Stored data
+++
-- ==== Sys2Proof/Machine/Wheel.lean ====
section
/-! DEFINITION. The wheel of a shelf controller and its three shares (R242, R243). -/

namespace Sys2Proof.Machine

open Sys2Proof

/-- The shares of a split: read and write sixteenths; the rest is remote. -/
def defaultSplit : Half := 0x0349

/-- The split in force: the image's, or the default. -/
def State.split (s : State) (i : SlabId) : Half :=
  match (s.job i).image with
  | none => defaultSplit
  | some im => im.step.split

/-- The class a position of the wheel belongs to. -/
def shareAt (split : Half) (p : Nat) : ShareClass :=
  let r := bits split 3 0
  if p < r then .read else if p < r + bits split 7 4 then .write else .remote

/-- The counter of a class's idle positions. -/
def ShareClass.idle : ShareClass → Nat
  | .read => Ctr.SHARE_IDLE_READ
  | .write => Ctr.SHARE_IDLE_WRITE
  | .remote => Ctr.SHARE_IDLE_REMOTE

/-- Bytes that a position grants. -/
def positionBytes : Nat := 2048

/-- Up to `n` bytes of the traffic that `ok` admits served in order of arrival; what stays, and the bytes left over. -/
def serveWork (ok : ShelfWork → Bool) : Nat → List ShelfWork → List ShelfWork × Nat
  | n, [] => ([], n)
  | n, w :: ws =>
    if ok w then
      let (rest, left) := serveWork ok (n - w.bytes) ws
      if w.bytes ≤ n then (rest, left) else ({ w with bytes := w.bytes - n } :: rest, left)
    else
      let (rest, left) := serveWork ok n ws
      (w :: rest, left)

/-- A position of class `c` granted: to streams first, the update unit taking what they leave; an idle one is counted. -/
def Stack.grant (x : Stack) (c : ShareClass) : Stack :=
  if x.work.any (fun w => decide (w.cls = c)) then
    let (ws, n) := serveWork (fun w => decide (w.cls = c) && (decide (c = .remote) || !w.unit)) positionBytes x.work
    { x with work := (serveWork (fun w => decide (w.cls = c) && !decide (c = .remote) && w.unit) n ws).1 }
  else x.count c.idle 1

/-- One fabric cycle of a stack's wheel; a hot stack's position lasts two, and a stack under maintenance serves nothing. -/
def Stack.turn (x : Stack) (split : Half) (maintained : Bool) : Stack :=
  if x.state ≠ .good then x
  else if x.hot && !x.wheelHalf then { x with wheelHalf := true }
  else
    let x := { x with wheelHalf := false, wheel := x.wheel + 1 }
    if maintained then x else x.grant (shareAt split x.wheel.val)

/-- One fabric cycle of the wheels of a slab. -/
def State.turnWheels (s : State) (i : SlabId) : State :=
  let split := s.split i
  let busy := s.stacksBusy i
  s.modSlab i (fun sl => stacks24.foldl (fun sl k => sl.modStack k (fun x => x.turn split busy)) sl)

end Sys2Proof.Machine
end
+++
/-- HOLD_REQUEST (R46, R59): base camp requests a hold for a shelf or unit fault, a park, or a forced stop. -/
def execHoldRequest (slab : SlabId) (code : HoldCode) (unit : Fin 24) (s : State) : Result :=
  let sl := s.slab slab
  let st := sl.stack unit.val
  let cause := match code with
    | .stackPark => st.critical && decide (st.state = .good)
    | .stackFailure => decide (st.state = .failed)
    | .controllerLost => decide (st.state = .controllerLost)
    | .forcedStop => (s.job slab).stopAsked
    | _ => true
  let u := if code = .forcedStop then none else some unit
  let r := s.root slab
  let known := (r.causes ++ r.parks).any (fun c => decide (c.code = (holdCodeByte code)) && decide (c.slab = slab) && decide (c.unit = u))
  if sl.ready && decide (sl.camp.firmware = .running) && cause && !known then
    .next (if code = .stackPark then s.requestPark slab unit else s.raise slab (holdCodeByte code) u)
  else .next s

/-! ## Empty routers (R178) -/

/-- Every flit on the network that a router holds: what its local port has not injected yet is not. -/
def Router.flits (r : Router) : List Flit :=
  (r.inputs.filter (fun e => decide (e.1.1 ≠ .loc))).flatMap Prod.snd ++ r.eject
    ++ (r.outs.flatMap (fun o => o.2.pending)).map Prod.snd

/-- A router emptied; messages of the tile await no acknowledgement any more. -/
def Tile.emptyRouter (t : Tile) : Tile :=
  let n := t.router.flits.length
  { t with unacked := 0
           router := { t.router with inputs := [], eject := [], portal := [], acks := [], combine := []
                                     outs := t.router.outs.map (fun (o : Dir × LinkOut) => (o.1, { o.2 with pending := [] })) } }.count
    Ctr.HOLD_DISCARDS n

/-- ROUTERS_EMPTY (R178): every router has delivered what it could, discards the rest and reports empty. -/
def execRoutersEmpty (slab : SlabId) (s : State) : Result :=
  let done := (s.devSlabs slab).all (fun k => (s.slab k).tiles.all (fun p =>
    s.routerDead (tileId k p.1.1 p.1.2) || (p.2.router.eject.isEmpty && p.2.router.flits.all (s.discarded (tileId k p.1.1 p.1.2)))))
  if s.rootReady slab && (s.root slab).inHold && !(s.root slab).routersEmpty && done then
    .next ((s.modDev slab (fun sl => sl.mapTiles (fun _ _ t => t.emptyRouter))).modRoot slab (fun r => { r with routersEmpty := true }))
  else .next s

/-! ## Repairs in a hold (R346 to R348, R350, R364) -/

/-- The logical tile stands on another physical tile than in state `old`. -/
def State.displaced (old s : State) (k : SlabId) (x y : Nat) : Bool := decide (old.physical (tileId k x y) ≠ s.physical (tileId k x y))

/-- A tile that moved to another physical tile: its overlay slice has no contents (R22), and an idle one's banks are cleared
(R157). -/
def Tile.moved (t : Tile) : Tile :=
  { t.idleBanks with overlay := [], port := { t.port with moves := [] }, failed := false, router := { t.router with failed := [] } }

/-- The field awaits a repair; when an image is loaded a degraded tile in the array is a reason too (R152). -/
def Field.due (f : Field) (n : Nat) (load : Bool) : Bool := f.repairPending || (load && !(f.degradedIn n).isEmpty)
+++
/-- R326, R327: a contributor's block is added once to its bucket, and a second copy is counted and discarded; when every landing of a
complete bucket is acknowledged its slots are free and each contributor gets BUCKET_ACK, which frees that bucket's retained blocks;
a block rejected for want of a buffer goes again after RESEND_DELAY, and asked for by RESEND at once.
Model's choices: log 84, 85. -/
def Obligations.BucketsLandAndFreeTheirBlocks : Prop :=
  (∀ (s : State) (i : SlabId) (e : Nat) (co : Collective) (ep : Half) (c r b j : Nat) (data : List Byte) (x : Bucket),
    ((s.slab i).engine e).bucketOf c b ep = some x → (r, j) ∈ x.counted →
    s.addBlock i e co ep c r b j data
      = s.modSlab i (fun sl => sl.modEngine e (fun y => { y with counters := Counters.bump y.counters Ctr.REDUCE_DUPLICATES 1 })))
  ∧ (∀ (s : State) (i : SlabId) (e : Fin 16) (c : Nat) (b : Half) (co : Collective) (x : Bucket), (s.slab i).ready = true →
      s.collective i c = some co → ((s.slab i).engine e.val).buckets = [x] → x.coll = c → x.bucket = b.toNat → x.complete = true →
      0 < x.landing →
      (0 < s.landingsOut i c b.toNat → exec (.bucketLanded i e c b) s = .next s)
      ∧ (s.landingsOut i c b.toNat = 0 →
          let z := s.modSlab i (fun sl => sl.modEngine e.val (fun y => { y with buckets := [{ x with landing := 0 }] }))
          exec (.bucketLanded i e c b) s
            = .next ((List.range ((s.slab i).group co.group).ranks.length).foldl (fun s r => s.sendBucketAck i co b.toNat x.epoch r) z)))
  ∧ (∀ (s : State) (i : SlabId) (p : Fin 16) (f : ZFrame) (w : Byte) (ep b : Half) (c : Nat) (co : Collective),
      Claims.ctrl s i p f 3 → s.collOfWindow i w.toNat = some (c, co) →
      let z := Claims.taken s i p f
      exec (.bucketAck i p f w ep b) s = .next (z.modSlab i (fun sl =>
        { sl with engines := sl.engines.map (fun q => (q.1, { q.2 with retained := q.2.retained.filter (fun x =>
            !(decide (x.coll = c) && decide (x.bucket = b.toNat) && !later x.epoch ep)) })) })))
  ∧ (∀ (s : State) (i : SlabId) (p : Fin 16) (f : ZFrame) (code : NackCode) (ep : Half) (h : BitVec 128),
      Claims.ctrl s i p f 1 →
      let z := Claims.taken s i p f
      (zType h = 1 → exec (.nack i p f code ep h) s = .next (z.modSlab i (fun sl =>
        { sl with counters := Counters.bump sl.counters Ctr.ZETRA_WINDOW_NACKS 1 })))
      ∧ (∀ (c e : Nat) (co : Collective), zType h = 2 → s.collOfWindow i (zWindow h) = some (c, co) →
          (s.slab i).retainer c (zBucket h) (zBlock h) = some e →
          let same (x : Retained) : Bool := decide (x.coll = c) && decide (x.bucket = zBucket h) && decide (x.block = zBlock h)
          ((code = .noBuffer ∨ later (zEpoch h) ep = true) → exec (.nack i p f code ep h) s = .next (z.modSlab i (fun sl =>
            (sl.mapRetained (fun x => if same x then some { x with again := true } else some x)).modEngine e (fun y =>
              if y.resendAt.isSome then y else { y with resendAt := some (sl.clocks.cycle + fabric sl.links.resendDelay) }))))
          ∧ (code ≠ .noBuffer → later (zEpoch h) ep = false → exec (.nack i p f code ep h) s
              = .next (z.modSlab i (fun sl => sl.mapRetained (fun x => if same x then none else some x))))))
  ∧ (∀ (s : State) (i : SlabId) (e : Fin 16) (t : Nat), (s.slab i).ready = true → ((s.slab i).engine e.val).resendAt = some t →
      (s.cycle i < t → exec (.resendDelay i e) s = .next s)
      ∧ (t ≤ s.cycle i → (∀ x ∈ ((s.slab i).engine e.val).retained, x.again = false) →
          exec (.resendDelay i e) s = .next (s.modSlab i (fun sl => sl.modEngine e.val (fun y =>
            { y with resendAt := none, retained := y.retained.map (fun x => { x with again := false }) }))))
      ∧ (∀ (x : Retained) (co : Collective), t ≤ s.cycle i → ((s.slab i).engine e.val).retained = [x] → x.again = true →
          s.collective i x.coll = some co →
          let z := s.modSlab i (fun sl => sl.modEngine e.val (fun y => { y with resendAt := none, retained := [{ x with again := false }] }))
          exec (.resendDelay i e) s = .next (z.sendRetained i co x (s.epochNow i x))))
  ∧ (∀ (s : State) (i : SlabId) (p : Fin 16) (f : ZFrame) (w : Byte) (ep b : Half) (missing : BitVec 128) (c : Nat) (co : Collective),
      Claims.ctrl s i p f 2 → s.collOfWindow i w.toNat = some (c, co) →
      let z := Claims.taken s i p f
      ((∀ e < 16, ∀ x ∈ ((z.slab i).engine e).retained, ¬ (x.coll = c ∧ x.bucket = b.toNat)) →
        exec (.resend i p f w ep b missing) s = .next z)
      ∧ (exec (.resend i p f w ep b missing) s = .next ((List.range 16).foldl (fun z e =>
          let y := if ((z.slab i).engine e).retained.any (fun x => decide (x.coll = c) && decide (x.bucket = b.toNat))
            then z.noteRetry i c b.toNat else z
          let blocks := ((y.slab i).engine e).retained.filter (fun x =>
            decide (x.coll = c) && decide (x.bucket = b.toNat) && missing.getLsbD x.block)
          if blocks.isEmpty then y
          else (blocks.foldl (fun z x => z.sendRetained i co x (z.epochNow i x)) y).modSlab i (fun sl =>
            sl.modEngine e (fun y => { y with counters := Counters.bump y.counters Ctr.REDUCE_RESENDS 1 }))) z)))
+++
**PROBLEM STATEMENT**
Retype, exactly and in full, the lines above from the one containing "Bucket), (s.slab i).ready = true →" through the one containing "(zType h = 1".

**OUTPUT OF THE TASK**
  ∧ (∀ (s : State) (i : SlabId) (e : Fin 16) (c : Nat) (b : Half) (co : Collective) (x : Bucket), (s.slab i).ready = true →
      s.collective i c = some co → ((s.slab i).engine e.val).buckets = [x] → x.coll = c → x.bucket = b.toNat → x.complete = true →
      0 < x.landing →
      (0 < s.landingsOut i c b.toNat → exec (.bucketLanded i e c b) s = .next s)
      ∧ (s.landingsOut i c b.toNat = 0 →
          let z := s.modSlab i (fun sl => sl.modEngine e.val (fun y => { y with buckets := [{ x with landing := 0 }] }))
          exec (.bucketLanded i e c b) s
            = .next ((List.range ((s.slab i).group co.group).ranks.length).foldl (fun s r => s.sendBucketAck i co b.toNat x.epoch r) z)))
  ∧ (∀ (s : State) (i : SlabId) (p : Fin 16) (f : ZFrame) (w : Byte) (ep b : Half) (c : Nat) (co : Collective),
      Claims.ctrl s i p f 3 → s.collOfWindow i w.toNat = some (c, co) →
      let z := Claims.taken s i p f
      exec (.bucketAck i p f w ep b) s = .next (z.modSlab i (fun sl =>
        { sl with engines := sl.engines.map (fun q => (q.1, { q.2 with retained := q.2.retained.filter (fun x =>
            !(decide (x.coll = c) && decide (x.bucket = b.toNat) && !later x.epoch ep)) })) })))
  ∧ (∀ (s : State) (i : SlabId) (p : Fin 16) (f : ZFrame) (code : NackCode) (ep : Half) (h : BitVec 128),
      Claims.ctrl s i p f 1 →
      let z := Claims.taken s i p f
      (zType h = 1 → exec (.nack i p f code ep h) s = .next (z.modSlab i (fun sl =>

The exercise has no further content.